- **What to do**
Only a number is wanted: how many lines in the listing contain the word "Machine"?

───── Exercise material

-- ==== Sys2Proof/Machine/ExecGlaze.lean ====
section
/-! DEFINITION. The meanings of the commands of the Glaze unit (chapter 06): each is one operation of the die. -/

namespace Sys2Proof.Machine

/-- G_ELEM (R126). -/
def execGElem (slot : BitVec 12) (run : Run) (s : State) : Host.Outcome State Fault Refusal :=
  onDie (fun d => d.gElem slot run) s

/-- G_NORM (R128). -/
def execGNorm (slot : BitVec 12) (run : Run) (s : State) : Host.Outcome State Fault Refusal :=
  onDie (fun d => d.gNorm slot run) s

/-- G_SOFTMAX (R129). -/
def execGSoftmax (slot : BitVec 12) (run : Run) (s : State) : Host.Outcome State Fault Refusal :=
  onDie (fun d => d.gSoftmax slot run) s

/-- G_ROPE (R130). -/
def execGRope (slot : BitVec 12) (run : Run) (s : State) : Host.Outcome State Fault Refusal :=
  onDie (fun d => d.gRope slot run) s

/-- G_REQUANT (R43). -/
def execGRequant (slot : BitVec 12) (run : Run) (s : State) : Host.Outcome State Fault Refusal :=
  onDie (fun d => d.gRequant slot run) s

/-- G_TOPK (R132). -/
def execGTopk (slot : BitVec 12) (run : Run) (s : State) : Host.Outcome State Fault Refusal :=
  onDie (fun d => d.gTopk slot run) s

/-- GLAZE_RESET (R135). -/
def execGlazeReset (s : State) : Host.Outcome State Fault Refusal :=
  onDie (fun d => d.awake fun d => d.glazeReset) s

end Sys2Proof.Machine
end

──────────

- **Answer box**
3